Nuevamente madrugamos para evitar en la medida de lo posible el calor, nos dirigimos a la aldea tradicional Yandong.
El parking es gratuito y al entrada a la aldea son 4000W, hay visitas guiadas, pero nosotros preferimos hacerla por nuestra cuenta.
La aldea data del periodo Joseon y está declarada zona de protección cultural tiene un total de 180 casas típicas del estilo yangban que eran las destinadas a eruditos y funcionarios y que se transmitían de forma hereditaria, los muros de piedra y los tejados de paja están perfectamente conservados, de hecho la gran mayoría de las casas están habitadas, en las que está abiertas a los visitantes hay placas en las que se explica bastante bien a que se dedicaba el edificio.

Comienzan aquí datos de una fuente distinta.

theorem on_actDisplayPllLocked {M : List StateField} {o : Fin 4} {now : Dword} (hM : ([.regs, .units, .rings, .time, .mem, .codingMap, .crcDiff, .held, .heldNext, .buffered, .tlb, .lcSlots, .lcWait, .lcFill, .sp, .arrays, .engines, .ctxs, .entries, .entryNext, .lanes, .ports, .windows, .layers, .outs, .trust, .free, .out] : List StateField) ⊆ M) :
 (actDisplayPllLocked o now).only (Within M) := by
  unfold actDisplayPllLocked
  repeat' first
    | with_reducible exact on_done
    | with_reducible refine on_look fun _ => ?_
    | with_reducible exact on_nil
    | with_reducible refine on_cons ?_ ?_
    | with_reducible exact on_eff hM rfl
    | with_reducible refine on_seq ?_ ?_
    | with_reducible refine on_tick (sub_trans rfl hM)
    | with_reducible refine on_updOut (sub_trans rfl hM)
    | with_reducible refine on_setFld (sub_trans rfl hM)
    | with_reducible refine on_startFrame (sub_trans rfl hM)
    | with_reducible refine only_whenA fun _ => ?_
    | intro _
    | dsimp only

theorem on_layerOff {M : List StateField} {o : Nat} {graphic : Bool} {slot line cause : Nat} (hM : ([.regs, .rings, .outs, .flog, .flogN, .free, .out] : List StateField) ⊆ M) :
 (layerOff o graphic slot line cause).only (Within M) := by
  unfold layerOff
  repeat' first
    | with_reducible exact on_done
    | with_reducible refine on_look fun _ => ?_
    | with_reducible exact on_nil
    | with_reducible refine on_cons ?_ ?_
    | with_reducible exact on_eff hM rfl
    | with_reducible refine on_seq ?_ ?_
    | with_reducible refine on_setFld (sub_trans rfl hM)
    | with_reducible refine on_updOut (sub_trans rfl hM)
    | with_reducible refine on_pageErr (sub_trans rfl hM)
    | with_reducible refine on_bump (sub_trans rfl hM)
    | with_reducible refine on_raiseIrq (sub_trans rfl hM)
    | with_reducible refine on_pageEvent (sub_trans rfl hM)
    | with_reducible refine on_flog (sub_trans rfl hM)
    | with_reducible refine on_ite ?_ ?_
    | with_reducible refine only_whenA fun _ => ?_
    | intro _
    | dsimp only

theorem on_captureRow {M : List StateField} {o line : Nat} {runParts : List GfxRun} (hM : ([.regs, .rings, .mem, .codingMap, .crcDiff, .held, .heldNext, .buffered, .tlb, .lcSlots, .lcWait, .lcFill, .outs, .trust, .free, .out] : List StateField) ⊆ M) :
 (captureRow o line runParts).only (Within M) := by
  unfold captureRow
  repeat' first
    | with_reducible exact on_done
    | with_reducible refine on_look fun _ => ?_
    | with_reducible exact on_eff hM rfl
    | with_reducible refine on_seq ?_ ?_
    | with_reducible refine on_flatFail (sub_trans rfl hM)
    | with_reducible refine on_virtWrite (sub_trans rfl hM) ?_
    | with_reducible refine on_pageErr (sub_trans rfl hM)
    | with_reducible refine on_ite ?_ ?_
    | intro _
    | dsimp only

theorem on_rectDone {M : List StateField} {o r crc : Nat} (hM : ([.regs, .rings, .outs, .free, .out] : List StateField) ⊆ M) :
 (rectDone o r crc).only (Within M) := by
  unfold rectDone
  repeat' first
    | with_reducible exact on_done
    | with_reducible refine on_look fun _ => ?_
    | with_reducible exact on_nil
    | with_reducible refine on_cons ?_ ?_
    | with_reducible exact on_eff hM rfl
    | with_reducible refine on_seq ?_ ?_
    | with_reducible refine on_setRegN (sub_trans rfl hM)
    | with_reducible refine on_bump (sub_trans rfl hM)
    | with_reducible refine on_updOut (sub_trans rfl hM)
    | with_reducible refine on_raiseIrq (sub_trans rfl hM)
    | with_reducible refine on_pageErr (sub_trans rfl hM)
    | with_reducible refine on_ite ?_ ?_
    | intro _
    | dsimp only

theorem on_rectLine {M : List StateField} {o line : Nat} {ws : List Nat} (hM : ([.regs, .rings, .outs, .free, .out] : List StateField) ⊆ M) :
 (rectLine o line ws).only (Within M) := by
  unfold rectLine
  repeat' first
    | with_reducible exact on_done
    | with_reducible refine on_look fun _ => ?_
    | with_reducible exact on_eff hM rfl
    | with_reducible refine on_seq ?_ ?_
    | with_reducible refine on_updOut (sub_trans rfl hM)
    | with_reducible refine on_rectDone (sub_trans rfl hM)
    | with_reducible refine only_whenA fun _ => ?_
    | with_reducible refine only_forA fun _ _ => ?_
    | intro _
    | dsimp only

theorem on_rectFrame {M : List StateField} {o : Nat} (hM : ([.regs, .rings, .free, .out] : List StateField) ⊆ M) :
 (rectFrame o).only (Within M) := by
  unfold rectFrame
  repeat' first
    | with_reducible exact on_done
    | with_reducible refine on_look fun _ => ?_
    | with_reducible exact on_eff hM rfl
    | with_reducible refine on_seq ?_ ?_
    | with_reducible refine on_setRegN (sub_trans rfl hM)
    | with_reducible refine on_pageEvent (sub_trans rfl hM)
    | with_reducible refine only_whenA fun _ => ?_
    | intro _
    | dsimp only

theorem on_wbWrite {M : List StateField} {o va : Nat} {bs : List Byte} {good : Act} (hM : ([.regs, .rings, .mem, .codingMap, .crcDiff, .held, .heldNext, .buffered, .tlb, .lcSlots, .lcWait, .lcFill, .outs, .trust, .free, .out] : List StateField) ⊆ M) (h0 : good.only (Within M)) :
 (wbWrite o va bs good).only (Within M) := by
  unfold wbWrite
  repeat' first
    | with_reducible exact on_done
    | with_reducible refine on_look fun _ => ?_
    | with_reducible exact on_eff hM rfl
    | with_reducible exact h0
    | with_reducible refine on_virtWrite (sub_trans rfl hM) ?_
    | with_reducible refine on_wbFail (sub_trans rfl hM)
    | with_reducible refine on_ite ?_ ?_
    | intro _
    | dsimp only

theorem on_wbLine {M : List StateField} {o line : Nat} {ws : List Nat} (hM : ([.regs, .rings, .mem, .codingMap, .crcDiff, .held, .heldNext, .buffered, .tlb, .lcSlots, .lcWait, .lcFill, .outs, .trust, .free, .out] : List StateField) ⊆ M) :
 (wbLine o line ws).only (Within M) := by
  unfold wbLine
  repeat' first
    | with_reducible exact on_done
    | with_reducible refine on_look fun _ => ?_
    | with_reducible exact on_nil
    | with_reducible refine on_cons ?_ ?_
    | with_reducible exact on_eff hM rfl
    | with_reducible refine on_seq ?_ ?_
    | with_reducible refine on_wbWrite (sub_trans rfl hM) ?_
    | with_reducible refine on_bump (sub_trans rfl hM)
    | with_reducible refine on_semAdd (sub_trans rfl hM)
    | with_reducible refine on_setRegN (sub_trans rfl hM)
    | with_reducible refine on_raiseIrq (sub_trans rfl hM)
    | with_reducible refine on_updOut (sub_trans rfl hM)
    | with_reducible refine only_whenA fun _ => ?_
    | with_reducible refine only_optA fun _ _ => ?_
    | intro _
    | dsimp only

theorem on_composeLine {M : List StateField} {o : Fin 4} {line : Nat} {under : List Underrun} (hM : ([.regs, .rings, .mem, .codingMap, .crcDiff, .held, .heldNext, .buffered, .tlb, .lcSlots, .lcWait, .lcFill, .outs, .trust, .flog, .flogN, .free, .out] : List StateField) ⊆ M) :
 (composeLine o line under).only (Within M) := by
  unfold composeLine
  repeat' first
    | with_reducible exact on_done
    | with_reducible refine on_look fun _ => ?_
    | with_reducible exact on_nil
    | with_reducible refine on_cons ?_ ?_
    | with_reducible exact on_eff hM rfl
    | with_reducible refine on_seq ?_ ?_
    | with_reducible refine on_layerOff (sub_trans rfl hM)
    | with_reducible refine on_flatFail (sub_trans rfl hM)
    | with_reducible refine on_captureRow (sub_trans rfl hM)
    | with_reducible refine on_rectLine (sub_trans rfl hM)
    | with_reducible refine on_rectFrame (sub_trans rfl hM)
    | with_reducible refine on_wbLine (sub_trans rfl hM)
    | with_reducible refine on_updOut (sub_trans rfl hM)
    | with_reducible refine on_ite ?_ ?_
    | with_reducible refine only_whenA fun _ => ?_
    | with_reducible refine only_optA fun _ _ => ?_
    | with_reducible refine only_forA fun _ _ => ?_
    | intro _
    | dsimp only

theorem on_beginPorch {M : List StateField} {o : Nat} (hM : ([.outs] : List StateField) ⊆ M) :
 (beginPorch o).only (Within M) := by
  unfold beginPorch
  repeat' first
    | with_reducible exact on_done
    | with_reducible refine on_look fun _ => ?_
    | with_reducible exact on_eff hM rfl
    | with_reducible refine on_updOut (sub_trans rfl hM)
    | intro _
    | dsimp only

theorem on_actOutputLine {M : List StateField} {o : Fin 4} {line : Nat} {now : Dword} {under : List Underrun} (hM : ([.regs, .units, .rings, .time, .mem, .codingMap, .crcDiff, .held, .heldNext, .buffered, .tlb, .lcSlots, .lcWait, .lcFill, .sp, .arrays, .engines, .ctxs, .entries, .entryNext, .lanes, .ports, .windows, .layers, .outs, .trust, .flog, .flogN, .free, .out] : List StateField) ⊆ M) :
 (actOutputLine o line now under).only (Within M) := by
  unfold actOutputLine
  repeat' first
    | with_reducible exact on_done
    | with_reducible refine on_look fun _ => ?_
    | with_reducible exact on_nil
    | with_reducible refine on_cons ?_ ?_
    | with_reducible exact on_eff hM rfl
    | with_reducible refine on_seq ?_ ?_
    | with_reducible refine on_tick (sub_trans rfl hM)
    | with_reducible refine on_setRegN (sub_trans rfl hM)
    | with_reducible refine on_setFld (sub_trans rfl hM)
    | with_reducible refine on_composeLine (sub_trans rfl hM)
    | with_reducible refine on_dropFrame (sub_trans rfl hM)
    | with_reducible refine on_beginPorch (sub_trans rfl hM)
    | with_reducible refine on_fetchAhead (sub_trans rfl hM)
    | with_reducible refine on_updOut (sub_trans rfl hM)
    | with_reducible refine on_ite ?_ ?_
    | with_reducible refine only_whenA fun _ => ?_
    | intro _
    | dsimp only

theorem on_actTakeLine {M : List StateField} {o : Fin 4} {k : Nat} {now : Dword} (hM : ([.regs, .units, .rings, .time, .mem, .codingMap, .crcDiff, .buffered, .tlb, .lcSlots, .sp, .arrays, .engines, .ctxs, .entries, .entryNext, .lanes, .ports, .windows, .layers, .outs, .free, .out] : List StateField) ⊆ M) :
 (actTakeLine o k now).only (Within M) := by
  unfold actTakeLine
  repeat' first
    | with_reducible exact on_done
    | with_reducible refine on_look fun _ => ?_
    | with_reducible exact on_eff hM rfl
    | with_reducible refine on_seq ?_ ?_
    | with_reducible refine on_tick (sub_trans rfl hM)
    | with_reducible refine on_updStrip (sub_trans rfl hM)
    | with_reducible refine on_stripToFloor (sub_trans rfl hM)
    | with_reducible refine on_bump (sub_trans rfl hM)
    | with_reducible refine on_fetchAhead (sub_trans rfl hM)
    | with_reducible refine on_ite ?_ ?_
    | with_reducible refine only_whenA fun _ => ?_
    | with_reducible refine only_forA fun _ _ => ?_
    | intro _
    | dsimp only

theorem on_linkEvent {M : List StateField} {o : Nat} {up failed : Bool} (hM : ([.regs, .rings, .free, .out] : List StateField) ⊆ M) :
 (linkEvent o up failed).only (Within M) := by
  unfold linkEvent
  repeat' first
    | with_reducible exact on_done
    | with_reducible refine on_look fun _ => ?_
    | with_reducible exact on_eff hM rfl
    | with_reducible refine on_pageEvent (sub_trans rfl hM)
    | with_reducible refine on_ite ?_ ?_
    | intro _
    | dsimp only

theorem on_actDpTrain {M : List StateField} {f : Func} {o : Fin 4} (hM : ([.regs, .rings, .free, .out] : List StateField) ⊆ M) :
 (actDpTrain f o).only (Within M) := by
  unfold actDpTrain
  repeat' first
    | with_reducible exact on_done
    | with_reducible refine on_look fun _ => ?_
    | with_reducible exact on_eff hM rfl
    | with_reducible refine on_seq ?_ ?_
    | with_reducible refine on_withWrite (sub_trans rfl hM) ?_
    | with_reducible refine on_setRegN (sub_trans rfl hM)
    | with_reducible refine on_bump (sub_trans rfl hM)
    | with_reducible refine only_whenA fun _ => ?_
    | intro _
    | dsimp only

theorem on_actDpTrainDone {M : List StateField} {o : Fin 4} {ok : Bool} (hM : ([.regs, .rings, .free, .out] : List StateField) ⊆ M) :
 (actDpTrainDone o ok).only (Within M) := by
  unfold actDpTrainDone
  repeat' first
    | with_reducible exact on_done
    | with_reducible refine on_look fun _ => ?_
    | with_reducible exact on_nil
    | with_reducible refine on_cons ?_ ?_
    | with_reducible exact on_eff hM rfl
    | with_reducible refine on_seq ?_ ?_
    | with_reducible refine on_setRegN (sub_trans rfl hM)
    | with_reducible refine on_setFld (sub_trans rfl hM)
    | with_reducible refine on_pageErr (sub_trans rfl hM)
    | with_reducible refine on_bump (sub_trans rfl hM)
    | with_reducible refine on_raiseIrq (sub_trans rfl hM)
    | with_reducible refine on_linkEvent (sub_trans rfl hM)
    | with_reducible refine on_ite ?_ ?_
    | with_reducible refine only_whenA fun _ => ?_
    | intro _
    | dsimp only

theorem on_linkLost {M : List StateField} {o : Nat} (hM : ([.regs, .rings, .flog, .flogN, .free, .out] : List StateField) ⊆ M) :
 (linkLost o).only (Within M) := by
  unfold linkLost
  repeat' first
    | with_reducible exact on_done
    | with_reducible refine on_look fun _ => ?_
    | with_reducible exact on_nil
    | with_reducible refine on_cons ?_ ?_
    | with_reducible exact on_eff hM rfl
    | with_reducible refine on_setFld (sub_trans rfl hM)
    | with_reducible refine on_pageErr (sub_trans rfl hM)
    | with_reducible refine on_bump (sub_trans rfl hM)
    | with_reducible refine on_raiseIrq (sub_trans rfl hM)
    | with_reducible refine on_linkEvent (sub_trans rfl hM)
    | with_reducible refine on_flog (sub_trans rfl hM)
    | with_reducible refine only_whenA fun _ => ?_
    | intro _
    | dsimp only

Solo había otras tre o cuatro personas visitando el lugar lo que le daba una sensación de tranquilidad fantástica.
Al regresar a Gyeonju paramos a echar gasolina, como los surtidores tienen todas las instrucciones en coreano, solo hay que esperar un poquito y siempre aparece personal de la gasolinera para ayudar, y en este caso no iba a ser menos, pero nos esperada una curiosa sorpresa, el gasolinero, un chaval joven, hablaba un perfecto español ya que había estado estudiando dos años en “Graná”, tras un ratito de charla con él, nos regaló un par de botellas de agua, todo un encanto.
Estábamos bastante cansados, por lo que decidimos comprar cena en un combini que teníamos cerca del hotel.